*** Block opens ***
-- ==== Sys2Proof/Tests/Slice0.lean ====
section
/-! SUPPORT. Tests of the model against the words and vectors the spec gives, and one witness for each obligation
that has hypotheses. Expected results are those of 95_test_vectors.md and of the tables of 30_encoding.md. -/
namespace Sys2Proof.Machine

/-! ### Decoding: a word for every constructor, written out from the tables of R42, R48, R49, R50 -/

/-- Stimulus words of R42 and R43. -/
theorem test_decode_op : ∀ r ∈ ([
    (0b00000000, .nop), (0b00100001, .msinc false false true), (0b00100110, .msinc true true false),
    (0b01000010, .qsample true false), (0b01000001, .qsample false true), (0b01100000, .popsw),
    (0b10000000, .popenc), (0b11100000, .reset)] : List (StimWord × Instr)),
    decode (.op r.1) = .ok r.2 ∧ encode r.2 = .op r.1 := by decide

/-- Sequencer select words of R48. -/
theorem test_decode_seqt : ∀ r ∈ ([
    (0b000001, .seqIdleHold false true), (0b000110, .seqIdleKey true false), (0b001001, .seqKeywaitAbort false true),
    (0b001110, .seqKeywaitHold true), (0b001101, .seqKeywaitKeyptt), (0b001111, .seqKeywaitKeytune),
    (0b010001, .seqKeyedUnkey false true), (0b010110, .seqKeyedHold true), (0b010111, .seqKeyedTimeout true),
    (0b011100, .seqUnmuteHold true false), (0b011111, .seqUnmuteDone true true), (0b100001, .seqTimedoutExit false true),
    (0b100110, .seqTimedoutHold true false)] : List (SeqtWord × Instr)),
    decode (.seqt r.1) = .ok r.2 ∧ encode r.2 = .seqt r.1 := by decide

/-- Switch edge select words of R49. -/
theorem test_decode_edge : ∀ r ∈ ([
    (0b00001, .edgePttIdle true), (0b00010, .edgePttPress false), (0b00101, .edgePttRelease true),
    (0b00110, .edgePttHeld false), (0b01001, .edgeTuneIdle true), (0b01011, .edgeTunePress true),
    (0b01100, .edgeTuneRelease false), (0b01111, .edgeTuneHeld true), (0b10000, .edgeKnobIdle false),
    (0b10011, .edgeKnobPress true), (0b10100, .edgeKnobReleaseShort), (0b10101, .edgeKnobReleaseLong),
    (0b10111, .edgeKnobHeld true)] : List (EdgeWord × Instr)),
    decode (.edge r.1) = .ok r.2 ∧ encode r.2 = .edge r.1 := by decide

/-- Quadrature select words of R50. -/
theorem test_decode_qt : ∀ r ∈ ([
    (0b0000, .qt0000), (0b0001, .qt0001), (0b0010, .qt0010),
    (0b0011, .qt0011), (0b0100, .qt0100), (0b0101, .qt0101),
    (0b0110, .qt0110), (0b0111, .qt0111), (0b1000, .qt1000),
    (0b1001, .qt1001), (0b1010, .qt1010), (0b1011, .qt1011),
    (0b1100, .qt1100), (0b1101, .qt1101), (0b1110, .qt1110),
    (0b1111, .qt1111)] : List (QtWord × Instr)),
    decode (.qt r.1) = .ok r.2 ∧ encode r.2 = .qt r.1 := by decide

/-- The reserved stimulus words listed in 95_test_vectors.md section 2.4, each refused by name. -/
theorem test_reserved_stimulus : decodeOp 0x01 = .error .nonzeroArg ∧ decodeOp 0x08 = .error .nonzeroZ ∧
    decodeOp 0x28 = .error .nonzeroZ ∧ decodeOp 0x44 = .error .nonzeroArg ∧ decodeOp 0x61 = .error .nonzeroArg ∧
    decodeOp 0xA0 = .error .reservedOp ∧ decodeOp 0xC0 = .error .reservedOp ∧ decodeOp 0xE1 = .error .nonzeroArg ∧
    decodeOp 0xFF = .error .nonzeroZ := by decide

/-- The reserved select codes of R51. -/
theorem test_reserved_select : decodeSeqt 0b101000 = .error .reservedSeqCode ∧
    decodeSeqt 0b110111 = .error .reservedSeqCode ∧ decodeSeqt 0b111111 = .error .reservedSeqCode ∧
    decodeEdge 0b11000 = .error .reservedLine ∧ decodeEdge 0b11111 = .error .reservedLine := by decide

/-- The script spellings of R52. -/
theorem test_script_words : wordMsinc true true true = 0x27 ∧ wordMsinc false true true = 0x23 ∧
    wordMsinc true false true = 0x25 ∧ wordMsinc true true false = 0x26 ∧ wordQ true false = 0x42 ∧
    wordQ false true = 0x41 ∧ wordNop = 0x00 ∧ wordPopsw = 0x60 ∧ wordPopenc = 0x80 ∧ wordReset = 0xE0 := by
  decide

/-! ### Well-formedness: `tsel` without `any` cannot be formed (R48) -/

theorem test_wf_refuses_idleHold : Instr.wf (.seqIdleHold true false) = false := by decide
theorem test_wf_refuses_keywaitAbort : Instr.wf (.seqKeywaitAbort true true) = false := by decide
theorem test_wf_refuses_keyedUnkey : Instr.wf (.seqKeyedUnkey true false) = false := by decide
theorem test_wf_refuses_unmuteHold : Instr.wf (.seqUnmuteHold false true) = false := by decide
theorem test_wf_refuses_unmuteDone : Instr.wf (.seqUnmuteDone false true) = false := by decide
theorem test_wf_refuses_timedoutExit : Instr.wf (.seqTimedoutExit true true) = false := by decide

theorem test_wf_accepts : ∀ i ∈ [Instr.msinc false true false, .seqIdleHold false true, .seqUnmuteHold true true,
    .seqUnmuteDone false false, .edgeKnobReleaseLong, .qt1001], i.wf = true := by decide

/-! ### Vectors -/

/-- Whether an operation completes in a state with the property. -/
def ends (r : Result) (good : State → Bool) : Bool :=
  match r with
  | .next t => good t
  | _ => false

/-- Whether an operation completes in just this state. -/
def endsIn (r : Result) (u : State) : Bool := ends r (fun t => t == u)

/-- The start of the one-tick vectors of sections 2.2 and 2.3: the next `MSINC` has `now` = 1000 and a tick. -/
def vec : State := { State.reset with ms := 999, tdiv := 9 }

/-- V-T1: no tick, so the three pressed pins are ignored. -/
theorem test_msinc_ignores_pins : endsIn (exec (.msinc false false false) State.reset)
    { State.reset with ms := 1, tdiv := 1 } = true := by decide

/-- V-T3b: the clock wraps silently. -/
theorem test_msinc_wraps : endsIn (exec (.msinc true true true) { State.reset with ms := 0xFFFFFFFF, tdiv := 3 })
    { State.reset with ms := 0, tdiv := 4 } = true := by decide

/-- V-H5. -/
theorem test_nop : endsIn (exec .nop vec) vec = true := by decide

/-- V-H1 and V-H2. -/
theorem test_popsw : endsIn (exec .popsw vec) { vec with swRet := some (false, 0) } = true ∧
    endsIn (exec .popsw { vec with swq := [.pttPressed, .pttReleased] })
      { vec with swq := [.pttReleased], swRet := some (true, 1) } = true := by decide

/-- V-H3 and V-H4. -/
theorem test_popenc : endsIn (exec .popenc vec) { vec with encRet := some (false, 0) } = true ∧
    endsIn (exec .popenc { vec with encq := [.minus, .plus] })
      { vec with encq := [.plus], encRet := some (true, 0b11) } = true := by decide

/-- V-H6. -/
theorem test_reset : endsIn (exec .reset { State.reset with
      ms := 123456, tdiv := 7, seq := .keyed, mute := true, pttOut := true, tuneOut := true, deadline := 600260,
      swq := [.pttPressed, .pttPressed, .knobReleased], swErr := 5, qvalid := true, qprev := 0b10, cnt := 2,
      encq := [.minus], encErr := 1 }) State.reset = true := by decide

/-- V-D1: the first sample only loads `QPREV`. -/
theorem test_qsample_first : endsIn (exec (.qsample true true) State.reset)
    { State.reset with qvalid := true, qprev := 0b11 } = true := by decide

/-- V-D9: a full queue drops the pulse and counts it. -/
theorem test_qsample_overflow :
    endsIn (exec (.qsample false false) { State.reset with
      cfg := { Params.default with encqDepth := 2 }, qvalid := true, qprev := 0b01, cnt := 3, encq := [.plus, .plus] })
    { State.reset with
      cfg := { Params.default with encqDepth := 2 }, qvalid := true, qprev := 0b00, cnt := 0, encq := [.plus, .plus],
      encErr := 1 } = true := by decide

/-- V-H8: the error counter wraps, it does not saturate. -/
theorem test_error_counter_wraps :
    endsIn (exec (.edgePttRelease false) { State.reset with
      cfg := { Params.default with errw := 2, swqDepth := 1 }, swq := [.pttPressed], swErr := 3 })
    { State.reset with
      cfg := { Params.default with errw := 2, swqDepth := 1 }, swq := [.pttPressed], swErr := 0 } = true := by decide

/-- Time arithmetic of section 2.1, at `W` = 32 and at the smallest admitted `W` = 21. -/
theorem test_time_arithmetic : tdiff Params.default 0x7FFFFFFF 0 = 2147483647 ∧ tdiff Params.default 0 0 = 0 ∧
    tdiff Params.default 250 260 = -10 ∧ tdiff Params.default 0x000001F4 0xFFFFFE0C = 1000 ∧
    tadd Params.default 0xFFFFFF0A 250 = 4 ∧ tadd Params.default 4 600000 = 600004 ∧
    tadd { Params.default with w := 21 } 2000000 600000 = 502848 ∧
    tdiff { Params.default with w := 21 } 502848 2000000 = 600000 := by decide

/-- V-E5: the four pushes of one tick in order. -/
theorem test_four_pushes : ends (exec (.msinc false true true) { State.reset with
      ms := 4999, tdiv := 9, seq := .keyed, mute := true, pttOut := true, tuneOut := true, deadline := 5000,
      pttQ := false, tuneQ := true, knobQ := true, knobT0 := 4500 })
    (fun t => t == { State.reset with
      ms := 5000, tdiv := 0, seq := .timedOut, deadline := 5000, pttQ := true, knobT0 := 4500,
      swq := [.tuneReleased, .pttPressed, .knobReleased, .txTimedOutEntry] }) = true := by decide

/-- V-E6: with two free slots the first two are delivered, the others counted, the transition taken. -/
theorem test_two_free_slots : ends (exec (.msinc false true true) { State.reset with
      ms := 4999, tdiv := 9, seq := .keyed, mute := true, pttOut := true, tuneOut := true, deadline := 5000,
      pttQ := false, tuneQ := true, knobQ := true, knobT0 := 4500, swq := List.replicate 14 .pttPressed })
    (fun t => t.swq == List.replicate 14 .pttPressed ++ [.tuneReleased, .pttPressed] && t.swErr == 2 &&
      t.seq == .timedOut && !t.mute && !t.pttOut && !t.tuneOut) = true := by decide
*** Block closes ***
TASK TO CARRY OUT: Repeat the entries above exactly, from the first line through the line containing "(0b00000000, .nop), (0b00100001, .msinc".

SOLUTION FOR THIS PROBLEM:
-- ==== Sys2Proof/Tests/Slice0.lean ====
section
/-! SUPPORT. Tests of the model against the words and vectors the spec gives, and one witness for each obligation
that has hypotheses. Expected results are those of 95_test_vectors.md and of the tables of 30_encoding.md. -/
namespace Sys2Proof.Machine

/-! ### Decoding: a word for every constructor, written out from the tables of R42, R48, R49, R50 -/

/-- Stimulus words of R42 and R43. -/
theorem test_decode_op : ∀ r ∈ ([
    (0b00000000, .nop), (0b00100001, .msinc false false true), (0b00100110, .msinc true true false),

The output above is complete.